ANC secretary-general Ace Magashule. Picture: REUTERS/SIPHIWE SIBEKO
ANC secretary-general Ace Magashule. Picture: REUTERS/SIPHIWE SIBEKO

The ANC has finally adopted the guidelines on how to deal with members and leaders facing charges involving serious misdemeanours, but it has again kicked the proverbial can down the road by giving itself another month before these are implemented.

In the meantime, it is expecting members like its secretary-general, Ace Magashule, to do the right thing and act with “integrity and credibility” by voluntarily stepping aside. But it is unlikely that those in the firing line will do so, and it will in all likelihood be business as usual until the guidelines are formally implemented.

President Cyril Ramaphosa said in his closing remarks to the national executive committee at the weekend that with the finalisation of the guidelines, the officials will now process all the reports of the integrity commission and return in a month's time with a full report. In the meantime, those facing charges must step aside in line with recommendations of the integrity commission and the party’s resolution.

So will it be the end of the line for Magashule, in a month’s time and will the party have the stomach to remove him?

The ANC’s integrity commission, which few take seriously, in 2020 recommended that Magashule step down while he faces corruption charges, and if he doesn’t, it said the party should suspend him. Until now, nothing has happened.

It was not a surprise though, as the party faces the unprecedented situation of having to remove a top-six official. Even when former president Thabo Mbeki fired Jacob Zuma as deputy president of the country over corruption allegations that are still to be settled in court, he remained in his position as ANC deputy president, so there is no precedent.

And it is unlikely that Magashule will take such a decision lying down. When he first appeared in court in November, Magashule said he would not step down and that no-one can remove him. To no-one’s surprise he also stated that only a special conference of ANC branches could decide his fate.

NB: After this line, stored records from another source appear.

-- ==== Sys2Proof/Machine/Deferred.lean ====
section
/-!
DEFINITION. Deferred writes (04_threads_groups_teams.md R83, R84): what each variable-latency word writes at the boundary of its run, and
whether it can be written yet.
-/
namespace Sys2Proof.Machine
open Sys2Proof

/-- What a deferred write does when it is applied: registers, lanes that block instead, and the trap it asks for. -/
structure DOut where
  lanes  : List LaneWrite := []
  sregs  : List (Nat × SCell) := []
  block  : Option (Wait × List Nat) := none
  after  : Option FaultInfo := none
  log    : Option ExprLog := none
  deriving DecidableEq, Repr, Inhabited

/-- A deferred write is applied, waits, or cannot be made yet for a reason that changes the machine (a page that is zeroing, a kill). -/
inductive DRes where
  | ready (d : DOut)
  | wait
  | retry (s : State)

/-- What a deferred write sees. -/
structure DEnv where
  s    : State
  g    : Group
  pkt  : Packet
  team : Team
  ctx  : Context
  det  : Bool

def denv (s : State) (g : Group) : DEnv :=
  let ctx := (s.gridCtx? g.ref.grid).getD { asid := 0, desc := 0 }
  { s := s, g := g, pkt := s.pkt g.ref.grid, team := s.liveTeam g.core ctx ((s.team? g.ref.tref).getD { ref := g.ref.tref }),
    ctx := ctx, det := s.det g.ref.grid }

/-- The answer to a key in a lane. -/
def Group.answer? (g : Group) (key lane : Nat) : Option Answer := g.answers.find? fun a => a.key == key && a.lane == lane
/-- The answers of every lane of a list; none until all are there. -/
def Group.answersOf (g : Group) (key : Nat) (l : List Nat) : Option (List Answer) := l.mapM fun t => g.answer? key t

/-- A V register or a pair (R30). -/
def vwrite (d : Nat) (wide : Bool) (w : Word64) (t : Bool) : List (Nat × VCell) :=
  if wide then [(d, { w := w.extractLsb' 0 32, t := t }), (d + 1, { w := w.extractLsb' 32 32, t := t })]
  else [(d, { w := w.extractLsb' 0 32, t := t })]

/-- The value that a load writes (R349): converted to binary32, or placed under R240; with its flags. -/
def loadForm (ty : Nat) (cv : Bool) (w : Word64) : Word64 × Flags :=
  if cv then
    let r := convert 8 ty 0 w.toNat
    (BitVec.ofNat 64 r.1, r.2)
  else (BitVec.ofNat 64 (regForm ty w.toNat), 0)
/-- The value that LDU writes: extended to 64 bits. -/
def loaduForm (ty : Nat) (cv : Bool) (w : Word64) : Word64 × Flags :=
  if cv then loadForm ty cv w
  else if isIntTy ty && signedTy ty then (BitVec.ofInt 64 (intOf ty w.toNat), 0)
  else loadForm ty cv w

/-- An undecided outcome under a policy (R264): what the word pushes or writes, and whether UD is set. -/
def undecidedUD (pol : Nat) : Flags := if pol = 0 then 0 else 0x20

/-- The after-run trap of a .trap word that left lanes undecided (R265). -/
def undecidedTrap (d : Deferred) (pol : Nat) (l : List Answer) : Option FaultInfo :=
  let bad := (l.filter fun a => decide (16 ≤ a.code)).map (·.lane)
  if pol ≠ 0 ∨ bad.isEmpty then none
  else some { cause := 17, pc := d.pc, addr := 0, lanes := lanesMask bad, pos := d.pos, stream := decide (d.b = .b), after := true }

/-- XCMP in a lane (R264, R271). -/
def xcmpLane (cond pol : Nat) (rep det : Bool) (a : Answer) : LaneWrite :=
  let bad := decide (16 ≤ a.code)
  let b := if bad then pol == 2 else condSign cond (a.w.extractLsb' 0 32).toInt
  { lane := a.lane, preds := [if rep then .rep b else .push b], raise := if bad then undecidedUD pol else 0,
    ct := det && a.t, dcode := some (BitVec.ofNat 6 a.code) }
/-- XSGN in a lane. -/
def xsgnLane (d pol : Nat) (a : Answer) : LaneWrite :=
  let bad := decide (16 ≤ a.code)
  let w : Word32 := if bad then (if pol = 2 then 2 else 0) else a.w.extractLsb' 0 32
  { lane := a.lane, v := [(d, { w := w, t := a.t })], raise := if bad then undecidedUD pol else 0,
    dcode := some (BitVec.ofNat 6 a.code) }

/-- A write that changes the log waits while a run of the team may still be taken back, log and all (R256, R440), and reaches its spill nodes
first (R251). -/
def DEnv.withLog (e : DEnv) (l : ExprLog) (d : DOut) : DRes :=
  match if l != e.team.log then e.s.logWaits e.team.ref none else none with
  | some s => .retry s
  | none =>
    match reachSpill e.s e.g e.ctx e.team (changedNodes e.team.log l) [] with
    | .dead s => .retry s
    | .wait s => .retry s
    | _ => .ready { d with log := some l }

/-- A wait at its word's boundary (R185, R391): the push, or the block. -/
def waitOut (e : DEnv) (w : Wait) (lanes : List (Nat × Bool)) : DOut :=
  let push (b : Bool) : DOut := { lanes := lanes.map fun x => { lane := x.1, preds := [.push b], ct := x.2 } }
  match w with
  | .cnt addr thr _ =>
    match e.s.readCounter e.g.core e.ctx addr with
    | .val v => if cntDone v thr then push (!v.getLsbD 63) else { block := some (w, lanes.map (·.1)) }
    | _ => { block := some (w, lanes.map (·.1)) }
  | .fut h =>
    let st := (e.s.futureStatus e.g.ref.tref (pkGroups e.pkt) h).getD 6
    if bits st 0 3 = 0 then { block := some (w, lanes.map (·.1)), lanes := lanes.map fun x => { lane := x.1, ct := x.2 } }
    else push (decide (bits st 0 3 = 1))
  | w => { block := some (w, lanes.map (·.1)) }

/-- What a deferred write comes to now. -/
def deferredOut (e : DEnv) (d : Deferred) : DRes :=
  let scr := pkLogScr e.pkt
  match d.form with
  | .ready l s => .ready { lanes := l, sregs := s }
  | .load r ty cv l =>
    .ready { lanes := l.map fun x =>
      let f := loadForm ty cv x.w
      { lane := x.lane, v := vwrite r (!cv && tyBits ty == 64) f.1 (e.det && (x.t || x.ct)), raise := f.2 } }
  | .loadu r ty cv l act =>
    let f := loaduForm ty cv l.w
    .ready { sregs := [(r, mkS f.1 (e.det && (l.t || l.ct)))], lanes := act.map fun t => { lane := t, raise := f.2 } }
  | .xload r lh nodes l =>
    let outs := l.map fun x => (x.lane, xldOut lh x.w (e.det && (x.t || x.ct)))
    let (lg, placed) := xldWrite scr e.g r outs nodes e.team.log
    e.withLog lg { lanes := placed.map fun x => { lane := x.1, x := [(r, x.2.1)] } }
  | .xdiv r placed =>
    e.withLog (xdivWrite scr e.g r placed e.team.log) { lanes := placed.map fun x => { lane := x.1, x := [(r, x.2.1)] } }
  | .atom r ty key lanes =>
    match e.g.answersOf key (lanes.map (·.1)) with
    | none => .wait
    | some as => .ready { lanes := (lanes.zip as).map fun (x, a) =>
        { lane := x.1, v := vwrite r (tyBits ty == 64) (BitVec.ofNat 64 (regForm ty a.w.toNat)) (e.det && (a.t || x.2)), raise := a.raise } }
  | .atomu r ty key lane t act =>
    match e.g.answer? key lane with
    | none => .wait
    | some a => .ready { sregs := [(r, mkS (loaduForm ty false a.w).1 (e.det && (a.t || t)))]
                         lanes := act.map fun t => { lane := t, raise := a.raise } }
  | .xcmp cond pol rep key lanes =>
    match e.g.answersOf key lanes with
    | none => .wait
    | some as => .ready { lanes := as.map (xcmpLane cond pol rep e.det), after := undecidedTrap d pol as }
  | .xsgn r pol key lanes =>
    match e.g.answersOf key lanes with
    | none => .wait
    | some as => .ready { lanes := as.map (xsgnLane r pol), after := undecidedTrap d pol as }
  | .xref r key lanes =>
    match e.g.answersOf key ((lanes.filter fun x => !x.2.isPoint).map (·.1)) with
    | none => .wait
    | some _ =>
      let cells := lanes.map fun x => (x.1, xrefCell x.2 (if x.2.isPoint then none else e.g.answer? key x.1))
      e.withLog (xrefWrite scr e.g r cells e.team.log) { lanes := cells.map fun x => { lane := x.1, x := [(r, x.2)] } }
  | .uniform r key tag t =>
    match e.g.answer? key 0 with
    | none => .wait
    | some a => .ready { sregs := [(r, mkS a.w (e.det && (t || a.t)) tag)] }
  | .push key lanes ct =>
    match e.g.answer? key 0 with
    | none => .wait
    | some a => .ready { lanes := lanes.map fun t => { lane := t, preds := [.push (a.w != 0)], ct := ct } }
  | .drainV r fd key lanes t =>
    match e.g.answersOf key lanes with
    | none => .wait
    | some as =>
      let fl := as.foldl (fun f a => f ||| a.raise) 0
      .ready { lanes := as.map fun a => { lane := a.lane, v := vwrite r true a.w (e.det && (a.t || t)) }
               sregs := [(fd, mkS (fl.zeroExtend 64) (e.det && (t || as.any (·.t))))] }
  | .fstat r h t =>
    let st := (e.s.futureStatus e.g.ref.tref (pkGroups e.pkt) h).getD 6
    .ready { sregs := [(r, { w := st, t := if t ≠ 0 ∨ (e.det ∧ bits st 0 3 = 0) then 3 else 0 })] }
  | .wait w lanes => .ready (waitOut e w lanes)

/-- The S registers that run B of the round has written, over which a write of run A does not prevail (R89); those of a run B that has still
to commit follow it. -/
def prevailing (g : Group) (b : Stream) : List Nat :=
  match b, g.round with
  | .a, some rd => (rd.b.map fun r => if r.committed then r.written else []).getD []
  | _, _ => []

/-- A deferred write is applied to its group (R83). A push whose lane waits at an earlier word of the run is made behind that wait, and a wait
takes its place among those of the run: they end one by one, each with its push, in program order (R157, R185). -/
def DOut.apply (o : DOut) (e : DEnv) (d : Deferred) : State :=
  let later := prevailing e.g d.b
  let g := e.g.applyAllAt d.pos o.lanes
  let g := { g with
    s := (o.sregs.filter fun p => !later.contains p.1).foldl (fun s p => Table.set {} s p.1 p.2) g.s
    raised := g.raised ++ raisedBy (pkTrapEn e.pkt) g.level d.b d.pos d.pc o.lanes
    afters := g.afters ++ o.after.toList }
  let g := match o.block with
    | none => g
    | some (w, l) => { g with lanes := l.foldl (fun ls t => ls.modify t (Thread.addWait d.pos w)) g.lanes }
  let s := e.s.setGroup g
  match o.log with
  | none => s
  | some l => s.setLog e.g.core e.ctx e.team l

end Sys2Proof.Machine
end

This is going to be a huge test and fight that Ramaphosa, and the part of the ANC that he leads, will need to win if they are to have a chance to convince the broader society that they are serious about rooting out corruption. The party already has a former president who is blatantly defying everything it proclaims to stand for and yet it seems unable to take a stance.

The ANC resolution on dealing with members and leaders facing criminal charges should also apply to Zuma. He is facing corruption charges in relation to the multibillion-rand arms deal, two criminal charges laid by the state capture commission and on Monday deputy chief justice Raymond Zondo announced that it will file a contempt of court application against him and ask the Constitutional Court, if it finds the former president guilty, to send him to jail.

In terms of the ANC’s resolution, Zuma should be dealt with like any other party member or leader. But the party seems unable to do this.

Ramaphosa, who was Zuma’s deputy during the former’s second term, and the ANC are also expected to appear before the Zondo commission where they will have to explain how the country got to where it did under its watch.

Zondo made a salient remark on Monday when dealing with this exact point: “Having become aware of a lot of things that relate to allegations of state capture and corruption during Mr Zuma’s presidency they [the ANC] ought to come to the commission and say what do they have to say about the fact that they were the ruling party at the time and this was someone they presented to voters as president …”

In the end it will come down to whether the ANC’s leaders can conjure up a backbone.

The party will have to change tack on its strategy. It is time to move from the carrot to the stick, with all the risks entailed. Fear of the fate that befell Mbeki is understandable from Ramaphosa’s perspective. But not confronting it risks his being a lame-duck presidency from start to finish.